By Bud P.
This month's issue of Words Without Borders explores the work of writers who will soon gather in New York City for the PEN World Voices Festival. This year's festival explores the theme "how the world changes and how we change" against the backdrop of "landmark anniversaries - Darwin's On the Origin of Species (1859), the Cuban Revolution (1959), the collapse of Communism across Eastern Europe (1989), and Tiananmen Square (1989)."
Born in Dresden, Germany in 1962, Ingo Schulze is one author whose work most certainly embodies the festival's theme. Reviewing Schulze's novel New Lives, our reviewer Robert Buckeye says:
"In Europe today (and among intellectuals in the West), the fall of the Wall has been followed by what is termed ostalgie, 'less nostalgia for the return of the socialist collective,' Charity Scribner writes, 'than "the awareness" that something is missing from the present.' For Schulze, something is clearly missing, but he can neither embrace the new world nor yearn for the one lost."

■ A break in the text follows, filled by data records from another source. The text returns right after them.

/-- Sum of w over the pattern of a stream, and its pictures (R284). -/
def patternW (gop m len : Nat) : Nat × Nat :=
  match gop with
  | 0 => (4, 1)
  | 1 => if len = 0 then (2, 1) else (4 + 2 * (len - 1), len)
  | 2 => if len = 0 then (1, 1) else (4 + (len - 1), len)
  | _ => if len = 0 then (2 + (m - 1), m) else (4 + 2 * (len / m - 1) + (len - len / m), len)

/-- The target of a picture, in bits (R284). -/
def targetBits (params : List (Nat × List Byte)) (e : EncSt) (s type : Nat) : Nat :=
  let t := u64 (encB params s 4) 0
  let (sum, n) := patternW e.gop.toNat e.subGop (encN params s 5)
  t * codedNs params s e.pipe * wOf type * n / (1000000000 * max 1 sum)

/-- Picture QP under row control (R284). -/
def rowQp (params : List (Nat × List Byte)) (e : EncSt) (s type tid : Nat) : Nat :=
  if !e.seen.contains type then baseQp params s type tid
  else
    let (q, b, t) := e.last.getD type (0, 0, 0)
    let step : Int :=
      if t = 0 then 4 else if b = 0 then -4
      else clampI (-4) 4 ((6 * (fxLog2 (b * 2 ^ 192 / t)) + 2 ^ 191) / 2 ^ 192)
    let v := encB params s 2
    (clampI (u8 v 4) (u8 v 5) (q + step)).toNat

/-- The budget of the next picture, in bits; none without one (R283, R284). -/
def budgetOf (params : List (Nat × List Byte)) (e : EncSt) (s type : Nat) : Option Nat :=
  if encN params s 1 = 0 then
    let v := encB params s 3
    let c := u64 v 0
    let w := u16 v 8
    if c = 0 then none
    else some (c * w * codedNs params s e.pipe / 1000000000 - sumBy id (e.window.take (w - 1)))
  else
    some (min (e.cpb / 1000000000).toNat (4 * targetBits params e s type))

/-- The CPB fullness when a stream starts, in 10^-9 bits: T times the initial removal delay, B ÷ 2 after reset
(R284). -/
def cpbStart (params : List (Nat × List Byte)) (s : Nat) : Int :=
  let v := encB params s 4
  if u32 v 12 = 0 then (u32 v 8 * 500000000 : Nat) else (u64 v 0 * u32 v 12 * 1000 : Nat)

/-! ### Picture order (R277 to R280) -/

/-- B pictures between `lo` and `hi`, with their temporal levels, by halving (R278). -/
def dyadic : Nat → Nat → Nat → Nat → List (Nat × Nat)
  | 0, _, _, _ => []
  | fuel + 1, lo, hi, level =>
    if hi ≤ lo + 1 then []
    else
      let mid := (lo + hi) / 2
      (mid, level) :: (dyadic fuel lo mid (level + 1) ++ dyadic fuel mid hi (level + 1))

/-- A sub-GOP in coding order: its last picture first, then the B pictures by temporal level (R278). -/
def subGopOf (pics : List CodedPic) (key req : Bool) : List CodedPic :=
  match pics.getLast? with
  | none => []
  | some a =>
    let n := pics.length
    let bs := sortBy (·.2) (dyadic 16 0 n 1)
    { a with type := if key then 0 else 1, tid := 0, key := key, req := req } ::
      bs.filterMap fun (i, l) => (pics[i - 1]?).map fun b => { b with type := 2, tid := l }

That's difficult territory to tread, to say the least, but Schulze, whom I saw read at last year's PEN World Voices Festival, embraces it artfully. In fact, I was stunned by the story he read that day, one of the short pieces in 33 Moments of Happiness: St. Petersburg Stories. I found the book (which, I bought immediately after the reading) innovative and each piece deepfelt yet empty in a way, leaving me with a sense of that in-between that Robert identifies in his review.

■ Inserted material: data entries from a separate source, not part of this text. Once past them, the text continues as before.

/-- RECORD_UNIT: the writers of a slot take the next unit of a source (R381, R384). Buffers before the landing frame,
or before an encode source's key, are released untaken. -/
def Dev.recordUnit (d : Dev) (n ep : Nat) : Dev :=
  if d.store.parked || !d.store.online || (List.range 16).any (fun c => d.isShed (480 + 8 * c + n)) then d
  else match (d.store.slots.getD n RecSlot.idle).sources.find? (·.ep == ep), sourceRing ep with
  | some x, some ring =>
    match chainOf d ring (sortBy (·.order) ((d.ringI ring).waitingFor x.cslot)) with
    | none => d
    | some [] => d
    | some (b :: rest) =>
      let chain := b :: rest
      let early := (x.fromFrame.elim false fun f => !seqLe 32 f b.frame) || (x.waitKey && !d.isKey b)
      let late := (x.stopOrd.elim false fun o => decide (o < b.order)) || (x.stopFrame.elim false fun f => seqLe 32 f b.frame)
      if late then d.finishSource n ep
      else
        let d := d.each chain fun d b => d.onRingI ring fun r => r.take x.cslot b.order
        if early then d.each chain fun d b => d.queueRelease ring x.cslot b.order false
        else
          let bytes := chain.flatMap (d.bufBytes ring)
          let d := d.onStore fun s =>
            { s with slots := upd s.slots n fun r =>
                { r with sources := r.sources.map fun y => if y.ep == ep then { y with waitKey := false } else y } }
          let d := if x.clip = 0 then d.onStore fun s => openClip s n x false else d
          let x := ((d.store.slots.getD n RecSlot.idle).sources.find? (·.ep == ep)).getD x
          -- a unit that would need extent 262,145 goes into a clip that continues this one
          let ended := match d.store.clips.find? (·.id == x.clip) with
            | some c =>
              match roomFor d.store c.id (2 * ceilDiv bytes.length 4096 + 4) c.bands c.fill (ceilDiv bytes.length 4096) with
              | some (ext, _, _) => decide (262144 < (ext.foldl addExtent c.extents).length)
              | none => false
            | none => false
          let d := if ended then
              (d.onStore fun s => openClip (closeClip s x.clip false true) n x true).raiseNow (304 + n) else d
          let x := ((d.store.slots.getD n RecSlot.idle).sources.find? (·.ep == ep)).getD x
          d.placeUnit n x chain bytes b.postmark
  | _, _ => d

def execRecordUnit (slot : Fin 8) (source : Nat) (s : State) : Host.Outcome State Fault Refusal :=
  .next { s with dev := s.dev.recordUnit slot source }

end Sys2Proof.Machine
end

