/-- AUDIO_PERIOD_BOUNDARY of a running input: the period closes into its buffer, if it has one, and the next begins
(R461, R462, R467, R470). -/
def Dev.periodEnds (d : Dev) (p : Nat) (samples : List Word) (cyc : Nat) : Dev :=
  let x := d.portI p
  let ring := ringAudio + p
  if isOut p || !x.running then d
  else
    let n := d.portPeriod p
    let c := d.portChannels p
    let got := (chunks c n samples).map fun f => f ++ List.replicate (c - f.length) 0
    let (all, k) := fillFrames n c x.fillPos x.fillLeft got
    let frames := (all ++ List.replicate (n - all.length) (List.replicate c 0)).take n
    let (rx, st, bad) := receiveAll p (if isAes3Rx p then d.parN 0x11 p 8 else 0) frames x.lastSample
    let runs := if isAes3Rx p then glitchRuns frames false else 0
    let change := x.pendGain.getLast?
    let out := rx.zipIdx.flatMap fun (f, i) =>
      let g := match change with
        | some (i0, g, m) => if i0 ≤ i then (g, m) else x.gain 0
        | none => x.gain 0
      gainFrame p g (d.slotActive p) f
    let status := x.status.toNat ||| st ||| (if k = 0 then 0 else 1)
    let buf := (d.ringI ring).bufs.find? fun b => b.st == .filling && !b.old
    let d := match buf with
      | some b =>
        let d := d.memWrite b.desc.pool b.desc.plane0 (out.flatMap fun (w : Word) => leBytes 4 w.toNat)
        let d := d.memWrite b.desc.pool b.desc.hdrOff
          (portHeader b.postmark status x.pset.toNat n c x.index.toNat)
        let d := d.onRingI ring fun r => r.fill b.order b.postmark x.pset.toNat (unitBytes n c)
        d.onPortI p fun x => { x with status := 0 }
      | none => d.onPortI p fun x => { x with status := x.status ||| BitVec.ofNat 16 st }
    let d := d.onPortI p fun x =>
      { x with index := x.index + BitVec.ofNat 64 n, lastSample := rx.getLastD [],
               parity := bumpBy x.parity bad, glitches := bumpBy x.glitches runs,
               gainNow := match change with
                 | some (_, g, m) => List.replicate 16 (g, m)
                 | none => x.gainNow,
               pendGain := [], fillPos := 0, fillLeft := x.fillLeft - k }
    let d := if runs = 0 then d else d.audioEvent p (d.nsAt cyc)
    let d := if k = 0 then d else d.portInterrupt p 0
    d.openPeriod p (d.timeAt cyc)

def execAudioPeriodBoundary (port : Fin 28) (samples : List Word) (cyc : Nat) (s : State) :
    Host.Outcome State Fault Refusal :=
  .next { s with dev := s.dev.periodEnds port samples cyc }

/-! ### Outputs (R467, R469, R470) -/

/-- A host buffer is marked played (R462). -/
def Dev.markPlayed (d : Dev) (b : Buf) : Dev :=
  let flags := u8 (d.memRead b.desc.pool (b.desc.hdrOff + 29) 1) 0
  d.memWrite b.desc.pool (b.desc.hdrOff + 29) [BitVec.ofNat 8 (flags / 4 * 4 + 2)]

/-- The frames of a buffer that an output plays. -/
def Dev.bufFrames (d : Dev) (b : Buf) (n c : Nat) : List (List Word) :=
  let bytes := d.memRead b.desc.pool b.desc.plane0 (4 * n * c)
  (List.range n).map fun i => (List.range c).map fun j => BitVec.ofNat 32 (u32 bytes (4 * (c * i + j)))

/-- What an output finds for its due index: the frames to play, none for zeros, and the buffers skipped. -/
structure Found where
  frames  : Option (List (List Word))
  skipped : Nat

/-- A host-fed output: the next buffer of the ring in turn (R470). `nextOrd` counts the buffers gone through. -/
def Dev.findHost (d : Dev) (p due : Nat) : Nat → Nat → Found × Dev
  | 0, skipped => (⟨none, skipped⟩, d)
  | fuel + 1, skipped =>
    let ring := ringAudio + p
    let r := d.ringI ring
    let bufs := r.bufs.filter fun b => !b.old
    match bufs.find? fun b => b.idx == r.nextOrd % max 1 bufs.length with
    | none => (⟨none, skipped⟩, d)
    | some b =>
      let hdr := d.memRead b.desc.pool b.desc.hdrOff 64
      let n := d.portPeriod p
      let c := d.portChannels p
      let done := fun (d : Dev) => (d.markPlayed b).onRingI ring fun r => { r with nextOrd := r.nextOrd + 1 }
      if !bit (u8 hdr 29) 0 then (⟨none, skipped⟩, d)
      else if u32 hdr 24 ≠ n ∨ u8 hdr 28 ≠ c ∨ u64 hdr 32 < due then (done d).findHost p due fuel (skipped + 1)
      else if due < u64 hdr 32 then (⟨none, skipped⟩, d)
      else (⟨some (d.bufFrames b n c), skipped⟩, done d)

In his new novel, Schulze takes on the difficult-to-master structure of an epistolary novel and succeeds:
New Lives is less the epistolary novel Turmer tells Nicoletta he is writing, than a scholarly text with a critical apparatus, similar to Nabokov's Pale Fire whose method subverts--or expands --the form of the novel. As editor, Schulze plays the same role that Professor Kinbote, the editor of John Shade's poetry, does in Pale Fire; like Kinbote, he does not let the text stand for itself but directs us how to read it. Kinbote, however, is clearly not Nabokov; he serves as a foil for Nabokov to skewer those who appropriate texts for their own purposes. In New Lives, Schulze (the editor) is often indistinguishable from Schulze (the novelist).